WHAT IS REQUIRED => Among the lines below, keep only those from the one containing "some (some none, .ready) := by decide" through the one containing "seen (exec .wakeSettleExpiry", and reproduce them exactly.

START DATA PROVIDED

/-- R52, R60, R69, R71: all that the entry of a reason brings once it stands in the set. -/
theorem State.entry_eq {reason : LockoutReason} {s t : State} (h : AfterEntry reason reason.endReason s t) :
    (((if reason = .thermal then s.cutByTrip else s).endDeferral).endRun reason.endReason).endSelfTest = t := by
  cases h with
  | nothing run held test dark =>
    rw [State.cutByTrip_dark dark, State.endDeferral_none held, State.endRun_not run, State.endSelfTest_none test]
  | cuts x i f run held test trip lit target slot =>
    rw [if_pos trip, State.cutByTrip_capture lit target slot, State.endDeferral_none (by exact held),
      State.endRun_not (by exact run), State.endSelfTest_none (by exact test)]
  | closes c run opened held test dark idle =>
    rw [State.cutByTrip_dark dark, State.endDeferral_none held, State.endRun_idle run opened idle,
      LockoutReason.partAfter, State.endSelfTest_none (by exact test)]
  | stops c run opened held test dark busy unarmed =>
    rw [State.cutByTrip_dark dark, State.endDeferral_none held, State.endRun_busy run opened busy unarmed,
      State.endSelfTest_none (by exact test)]
  | cutsAndStops c x i f run opened held test trip lit target slot unarmed =>
    rw [if_pos trip, State.cutByTrip_capture lit target slot, State.endDeferral_none (by exact held),
      State.endRun_busy (c := c) (by exact run) (by exact opened), State.endSelfTest_none (by exact test)]
    · rfl
    · intro hi
      have := hi i _ (by simp only [State.reading, Table.get_set]; simp; rfl)
      simp [FrameState.onSensorPath] at this
    · intro j g hg
      simp only [State.reading, Table.get_set] at hg
      split at hg
      · cases hg
        simp
      · exact unarmed j g hg
  | frees c i f run opened held test dark slot armed alone =>
    rw [State.cutByTrip_dark dark]
    have hk := (s.abandoned i f).bankSwapped_keeps
    have htest : (s.abandoned i f).bankSwapped.run.selfTest = none := by
      rw [hk.1]
      exact test
    cases hd : s.ring.deferral with
    | none =>
      rw [State.endDeferral_none hd, State.endRun_armed run opened slot armed alone, LockoutReason.partAfter,
        State.endSelfTest_none]
      exact htest
    | some d =>
      have hp : (s.abandoned i f).bankSwapped.pathIdle := State.pathIdle_bankSwapped (State.pathIdle_abandoned alone)
      have hrun : (s.abandoned i f).bankSwapped.run.part = .running := by
        rw [hk.1]
        exact run
      have hclosed : (s.abandoned i f).bankSwapped.runClosed = (s.abandoned i f).bankSwapped := by
        unfold State.runClosed
        rw [if_neg (by rw [hrun]; decide)]
      rw [State.endDeferral_capture hd (held d hd), State.abandon_eq slot armed alone, State.closeIfIdle_idle hp,
        hclosed, State.endRun_idle
          (c := if f.run = some c.number then { c with skipped := c.skipped + 1 } else c) hrun ?_ hp,
        LockoutReason.partAfter, State.endSelfTest_none (by exact htest)]
      · rfl
      · rw [hk.1]
        simp only [State.abandoned, State.freed, RunState.skips, opened, Option.map_some]
  | abandons d i f run held target test dark slot armed alone =>
    have hr : (s.abandoned i f).pathSettled.run = (s.abandoned i f).runClosed.run :=
      (s.abandoned i f).runClosed.bankSwapped_keeps.1
    rw [State.cutByTrip_dark dark, State.endDeferral_capture held target, State.abandon_eq slot armed alone,
      State.bankSwapped_close (State.pathIdle_abandoned alone),
      State.endRun_not (State.pathSettled_part (by exact run)), State.endSelfTest_none]
    rw [hr, (s.abandoned i f).runClosed_keeps.2.2.2.2.1]
    exact test
  | endsTest run held test dark =>
    have e : s.endDeferral = { s with ring := { s.ring with deferral := none } } := by
      cases hd : s.ring.deferral with
      | none => rw [State.endDeferral_none hd, ← hd]
      | some d =>
        obtain ⟨k, hk⟩ := held d hd
        simp [State.endDeferral, hd, hk, State.updRing]
    rw [State.cutByTrip_dark fun _ => dark, e, State.endRun_not (by exact run),
      State.endSelfTest_dark (by exact test) (by exact dark)]
  | cutsPulse x k run held test trip lit target =>
    rw [if_pos trip, State.cutByTrip_pulse lit target, State.endDeferral_none (by exact held),
      State.endRun_not (by exact run), State.endSelfTest_dark (by exact test) rfl]
  | leavesPulse x k run held test low lit target =>
    rw [if_neg (by rw [low]; decide), State.endDeferral_none held, State.endRun_not run, State.endSelfTest, if_neg]
    simp [lit]

end Sys2Proof.Machine
end

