/-- The cross-check: a trip level must lie 6 above the start of derating. -/
theorem test_setParam_cross_check :
    seen (exec (.setParam 3 [20, 75, 0, 0, 0]) ready) (fun t => t.line.outbound) =
      some [.reply 0x84 3 (.refused .badValue)] := by decide

theorem test_clearConditions :
    seen (exec (.clearConditions 3 [255, 255, 15, 0])
        { ready with line := { ready.line with conditions := 0x00401#20 } }) (fun t => t.line.conditions) =
      some 0 := by decide

theorem test_reset : seen (exec (.reset 3 []) ready) (fun t => t.line.inHand.map InHand.wait) =
    some (some .reset) := by decide

theorem test_runStart : seen (exec (.runStart 3 [1, 0, 0, 0]) ready) (fun t => (t.run.part, t.travel.countdown)) =
    some (.running, some 200) := by decide

theorem test_runStart_first_now :
    seen (exec (.runStart 3 [3, 0, 0, 1]) ready) (fun t => (t.ring.request, (t.frames.slots.get 0).map Frame.source)) =
      some (some 0, some .host) := by decide

theorem test_runStop : seen (exec (.runStop 3 []) (running .host)) (fun t => (t.run.part, t.line.outbound.length)) =
    some (.ready, 2) := by decide

theorem test_trigger : seen (exec (.trigger 3 []) (running .host)) (fun t => t.line.outbound) =
    some [.reply 0x89 3 (.done (.trigger (.served 0 1)))] := by decide

theorem test_trigger_pending :
    seen (exec (.trigger 3 []) (exposing true)) (fun t => t.run.pendingTrigger.map Trigger.source) =
      some (some .host) := by decide

theorem test_single : seen (exec (.single 3 []) ready) (fun t => ((t.frames.slots.get 0).map Frame.run, t.run.part)) =
    some (some none, .ready) := by decide

theorem test_park : seen (exec (.park 3 []) ready) (fun t => t.run.part) = some .parked := by decide

theorem test_wake : seen (exec (.wake 3 []) (inPart .dormant)) (fun t => (t.run.part, t.run.wakeTimer)) =
    some (.waking, some 200) := by decide

theorem test_sleep : seen (exec (.sleep 3 []) ready) (fun t => (t.run.part, t.monitor.conversion, t.travel.motion)) =
    some (.dormant, none, some 0) := by decide

theorem test_intervalExpiry :
    let s := running .interval
    seen (exec .intervalExpiry { s with run := { s.run with intervalTimer := some 500 } })
      (fun t => (t.frames.slots.get 0).map Frame.source) = some (some .interval) := by decide

theorem test_silenceExpiry :
    seen (exec .silenceExpiry (running .host)) (fun t => (t.run.part, t.run.last.map RunRecord.endReason)) =
      some (.parked, some (some .silence)) := by decide

theorem test_wakeSettleExpiry :
    let s := inPart .waking
    seen (exec .wakeSettleExpiry { s with
        run := { s.run with wakeTimer := some 200, wakeReason := some .motion } }) (fun t => t.line.outbound) =
      some [.notice (.stateChanged .ready .motion)] := by decide

theorem test_setPosition :
    seen (exec (.setPosition 3 [255, 255, 255, 255]) ready) (fun t => (t.travel.position, t.line.outbound)) =
      some (-1, [.reply 0x8E 3 (.done (.position 0))]) := by decide

/-- Section 2.4: forward counts run the countdown down, and at 0 a trigger is issued and TRIGGER_SPACING reloaded. -/
theorem test_quadratureChange_forward :
    let s := running .distance
    seen (exec (.quadratureChange true false 7) { s with
        travel := { s.travel with position := 1034, countdown := some 1 } })
      (fun t => (t.travel.countdown, (t.frames.slots.get 0).map Frame.position)) =
      some (some 200, some 1035) := by decide

/-- Section 2.4: a reverse count leaves the countdown at its cap. -/
theorem test_quadratureChange_reverse :
    let s := running .distance
    seen (exec (.quadratureChange false true 7) { s with travel := { s.travel with countdown := some 200 } })
      (fun t => (t.travel.position, t.travel.countdown, t.travel.direction)) =
      some (-1, some 200, .reverse) := by decide

/-- Section 2.6: 30 edges in 100 ms are 75 mm/s. -/
theorem test_speedWindowExpiry :
    seen (exec .speedWindowExpiry { ready with travel := { ready.travel with windowCount := 30 } })
      (fun t => (t.travel.speed, t.travel.method, t.travel.windowCount)) = some (75, .window, 0) := by decide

END DATA PROVIDED

RESPONSE TO THIS TASK =>
    some (some none, .ready) := by decide

theorem test_park : seen (exec (.park 3 []) ready) (fun t => t.run.part) = some .parked := by decide

theorem test_wake : seen (exec (.wake 3 []) (inPart .dormant)) (fun t => (t.run.part, t.run.wakeTimer)) =
    some (.waking, some 200) := by decide

theorem test_sleep : seen (exec (.sleep 3 []) ready) (fun t => (t.run.part, t.monitor.conversion, t.travel.motion)) =
    some (.dormant, none, some 0) := by decide

theorem test_intervalExpiry :
    let s := running .interval
    seen (exec .intervalExpiry { s with run := { s.run with intervalTimer := some 500 } })
      (fun t => (t.frames.slots.get 0).map Frame.source) = some (some .interval) := by decide

theorem test_silenceExpiry :
    seen (exec .silenceExpiry (running .host)) (fun t => (t.run.part, t.run.last.map RunRecord.endReason)) =
      some (.parked, some (some .silence)) := by decide

theorem test_wakeSettleExpiry :
    let s := inPart .waking
    seen (exec .wakeSettleExpiry { s with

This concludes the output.